▶ **WORK TASK**
Until you reach the line containing "open Host (Outcome)", reproduce each line of the listing exactly, please, and include that line as well.

▶ **RECORDED INFORMATION**
* * * * * * * * *
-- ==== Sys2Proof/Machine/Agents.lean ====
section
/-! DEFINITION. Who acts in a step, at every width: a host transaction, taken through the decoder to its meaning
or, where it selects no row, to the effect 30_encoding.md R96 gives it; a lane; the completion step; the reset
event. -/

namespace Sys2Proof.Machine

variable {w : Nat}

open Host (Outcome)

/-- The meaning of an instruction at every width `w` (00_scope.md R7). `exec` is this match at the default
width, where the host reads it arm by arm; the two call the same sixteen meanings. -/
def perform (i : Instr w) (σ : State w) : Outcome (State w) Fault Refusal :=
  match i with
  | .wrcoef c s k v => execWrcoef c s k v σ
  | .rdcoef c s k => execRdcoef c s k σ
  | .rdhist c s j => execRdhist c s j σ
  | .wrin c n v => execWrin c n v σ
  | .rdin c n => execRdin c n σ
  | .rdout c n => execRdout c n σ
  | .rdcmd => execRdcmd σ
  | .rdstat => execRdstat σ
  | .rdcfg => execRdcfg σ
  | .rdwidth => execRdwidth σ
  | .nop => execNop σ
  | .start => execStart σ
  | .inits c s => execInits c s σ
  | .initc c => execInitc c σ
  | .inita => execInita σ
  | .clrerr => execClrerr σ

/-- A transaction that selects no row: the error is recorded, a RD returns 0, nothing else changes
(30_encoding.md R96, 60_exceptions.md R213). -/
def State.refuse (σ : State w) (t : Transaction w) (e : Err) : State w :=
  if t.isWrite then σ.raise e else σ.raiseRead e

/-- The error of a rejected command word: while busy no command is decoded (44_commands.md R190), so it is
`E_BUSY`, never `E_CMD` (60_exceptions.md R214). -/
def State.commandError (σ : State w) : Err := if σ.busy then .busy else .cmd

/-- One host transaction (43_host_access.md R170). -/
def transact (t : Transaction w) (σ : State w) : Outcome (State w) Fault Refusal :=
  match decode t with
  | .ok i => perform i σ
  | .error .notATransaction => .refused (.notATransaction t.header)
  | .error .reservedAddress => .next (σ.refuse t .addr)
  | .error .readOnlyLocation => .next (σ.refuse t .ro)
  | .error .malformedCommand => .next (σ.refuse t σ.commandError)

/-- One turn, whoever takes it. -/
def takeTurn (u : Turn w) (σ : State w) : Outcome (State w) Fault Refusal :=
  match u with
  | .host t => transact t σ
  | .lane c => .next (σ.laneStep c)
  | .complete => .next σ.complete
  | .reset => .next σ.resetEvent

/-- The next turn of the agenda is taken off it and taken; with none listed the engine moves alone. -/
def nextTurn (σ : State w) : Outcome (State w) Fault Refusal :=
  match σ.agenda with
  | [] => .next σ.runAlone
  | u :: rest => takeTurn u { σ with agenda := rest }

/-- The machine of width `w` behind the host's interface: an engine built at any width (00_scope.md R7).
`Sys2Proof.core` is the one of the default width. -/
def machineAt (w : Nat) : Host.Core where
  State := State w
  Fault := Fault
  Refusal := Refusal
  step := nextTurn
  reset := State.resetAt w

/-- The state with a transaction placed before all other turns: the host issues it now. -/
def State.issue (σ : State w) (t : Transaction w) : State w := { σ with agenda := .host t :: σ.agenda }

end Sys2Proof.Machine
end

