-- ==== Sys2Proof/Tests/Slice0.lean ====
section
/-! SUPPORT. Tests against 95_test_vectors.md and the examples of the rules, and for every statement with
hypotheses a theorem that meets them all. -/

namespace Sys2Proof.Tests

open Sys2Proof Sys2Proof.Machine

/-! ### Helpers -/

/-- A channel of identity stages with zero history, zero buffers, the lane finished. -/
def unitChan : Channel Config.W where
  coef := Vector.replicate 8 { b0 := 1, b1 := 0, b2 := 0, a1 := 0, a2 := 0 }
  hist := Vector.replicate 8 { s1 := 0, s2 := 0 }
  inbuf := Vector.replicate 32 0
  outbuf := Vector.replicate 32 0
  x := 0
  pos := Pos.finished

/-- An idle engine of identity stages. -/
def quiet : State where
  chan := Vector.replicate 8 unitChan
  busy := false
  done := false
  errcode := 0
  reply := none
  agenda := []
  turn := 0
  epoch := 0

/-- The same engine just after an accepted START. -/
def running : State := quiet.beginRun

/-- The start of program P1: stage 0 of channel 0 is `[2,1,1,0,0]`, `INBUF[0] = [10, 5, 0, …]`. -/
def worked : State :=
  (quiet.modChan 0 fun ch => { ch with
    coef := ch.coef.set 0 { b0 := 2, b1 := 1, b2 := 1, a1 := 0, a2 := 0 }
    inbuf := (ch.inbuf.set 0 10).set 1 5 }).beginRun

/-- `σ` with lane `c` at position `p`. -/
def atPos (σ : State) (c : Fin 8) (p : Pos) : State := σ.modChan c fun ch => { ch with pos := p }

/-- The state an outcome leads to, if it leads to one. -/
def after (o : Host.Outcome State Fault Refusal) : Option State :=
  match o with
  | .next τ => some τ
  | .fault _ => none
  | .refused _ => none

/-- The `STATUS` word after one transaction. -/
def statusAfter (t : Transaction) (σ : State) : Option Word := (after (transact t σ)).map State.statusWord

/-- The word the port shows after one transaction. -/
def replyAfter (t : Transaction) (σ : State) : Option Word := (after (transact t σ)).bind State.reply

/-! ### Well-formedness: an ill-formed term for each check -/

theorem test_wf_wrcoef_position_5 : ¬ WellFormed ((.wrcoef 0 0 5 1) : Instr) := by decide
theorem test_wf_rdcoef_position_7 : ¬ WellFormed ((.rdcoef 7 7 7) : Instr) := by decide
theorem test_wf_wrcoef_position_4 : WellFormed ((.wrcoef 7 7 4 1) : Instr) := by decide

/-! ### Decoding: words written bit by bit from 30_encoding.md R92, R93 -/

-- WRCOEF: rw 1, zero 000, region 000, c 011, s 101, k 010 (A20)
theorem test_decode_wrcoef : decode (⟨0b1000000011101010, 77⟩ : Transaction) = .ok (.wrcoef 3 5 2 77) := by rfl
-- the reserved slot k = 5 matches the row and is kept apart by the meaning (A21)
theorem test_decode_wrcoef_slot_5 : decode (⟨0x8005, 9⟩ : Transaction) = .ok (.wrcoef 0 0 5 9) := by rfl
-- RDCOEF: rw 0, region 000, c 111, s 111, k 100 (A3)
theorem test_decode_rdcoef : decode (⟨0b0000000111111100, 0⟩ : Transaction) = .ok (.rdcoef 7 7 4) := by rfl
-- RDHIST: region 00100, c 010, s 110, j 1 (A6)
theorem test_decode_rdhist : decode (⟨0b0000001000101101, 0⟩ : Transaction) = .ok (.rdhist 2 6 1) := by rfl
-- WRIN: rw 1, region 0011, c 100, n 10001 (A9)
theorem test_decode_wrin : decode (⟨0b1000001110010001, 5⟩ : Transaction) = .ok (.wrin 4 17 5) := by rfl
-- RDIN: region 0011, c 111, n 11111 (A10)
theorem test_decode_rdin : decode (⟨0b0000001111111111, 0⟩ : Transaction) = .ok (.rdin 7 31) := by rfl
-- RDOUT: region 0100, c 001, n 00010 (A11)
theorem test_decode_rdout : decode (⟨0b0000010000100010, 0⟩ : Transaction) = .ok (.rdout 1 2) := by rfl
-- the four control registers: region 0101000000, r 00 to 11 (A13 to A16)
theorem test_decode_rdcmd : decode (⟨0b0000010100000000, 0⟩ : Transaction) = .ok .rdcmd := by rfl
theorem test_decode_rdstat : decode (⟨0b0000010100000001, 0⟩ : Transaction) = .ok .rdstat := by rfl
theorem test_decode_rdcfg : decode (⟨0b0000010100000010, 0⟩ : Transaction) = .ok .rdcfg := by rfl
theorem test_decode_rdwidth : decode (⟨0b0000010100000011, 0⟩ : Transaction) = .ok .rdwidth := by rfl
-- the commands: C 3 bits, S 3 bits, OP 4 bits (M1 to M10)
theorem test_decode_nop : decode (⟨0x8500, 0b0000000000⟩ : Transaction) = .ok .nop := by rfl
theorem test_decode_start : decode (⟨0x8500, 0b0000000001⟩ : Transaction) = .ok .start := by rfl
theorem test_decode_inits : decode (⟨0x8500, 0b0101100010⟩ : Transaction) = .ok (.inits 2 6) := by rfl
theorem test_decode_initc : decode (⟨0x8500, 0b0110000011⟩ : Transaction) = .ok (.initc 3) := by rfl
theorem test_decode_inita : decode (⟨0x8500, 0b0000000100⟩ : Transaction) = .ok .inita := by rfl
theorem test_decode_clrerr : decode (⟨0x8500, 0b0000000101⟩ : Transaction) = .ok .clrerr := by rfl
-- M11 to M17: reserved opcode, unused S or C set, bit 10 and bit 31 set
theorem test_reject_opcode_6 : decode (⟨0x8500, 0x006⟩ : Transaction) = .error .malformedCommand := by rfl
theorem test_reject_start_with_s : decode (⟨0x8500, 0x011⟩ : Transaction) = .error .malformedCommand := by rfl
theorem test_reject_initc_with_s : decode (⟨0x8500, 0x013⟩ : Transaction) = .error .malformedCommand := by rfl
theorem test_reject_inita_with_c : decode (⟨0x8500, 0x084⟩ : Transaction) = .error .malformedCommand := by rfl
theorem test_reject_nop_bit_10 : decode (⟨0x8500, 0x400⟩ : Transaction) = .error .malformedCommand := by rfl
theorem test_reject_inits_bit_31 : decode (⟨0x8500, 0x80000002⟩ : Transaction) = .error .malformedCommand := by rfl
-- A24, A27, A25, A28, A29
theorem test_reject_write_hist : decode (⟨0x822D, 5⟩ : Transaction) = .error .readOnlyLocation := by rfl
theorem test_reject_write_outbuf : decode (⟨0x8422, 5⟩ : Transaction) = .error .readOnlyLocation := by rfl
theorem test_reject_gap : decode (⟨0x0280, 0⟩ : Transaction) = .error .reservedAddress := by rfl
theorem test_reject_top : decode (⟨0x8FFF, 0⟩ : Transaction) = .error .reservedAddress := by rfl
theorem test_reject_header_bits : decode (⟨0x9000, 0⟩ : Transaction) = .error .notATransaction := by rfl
* * * * * * * * *
▶ **SOLUTION FOR THIS TASK**
-- ==== Sys2Proof/Machine/Agents.lean ====
section
/-! DEFINITION. Who acts in a step, at every width: a host transaction, taken through the decoder to its meaning
or, where it selects no row, to the effect 30_encoding.md R96 gives it; a lane; the completion step; the reset
event. -/

namespace Sys2Proof.Machine

variable {w : Nat}

open Host (Outcome)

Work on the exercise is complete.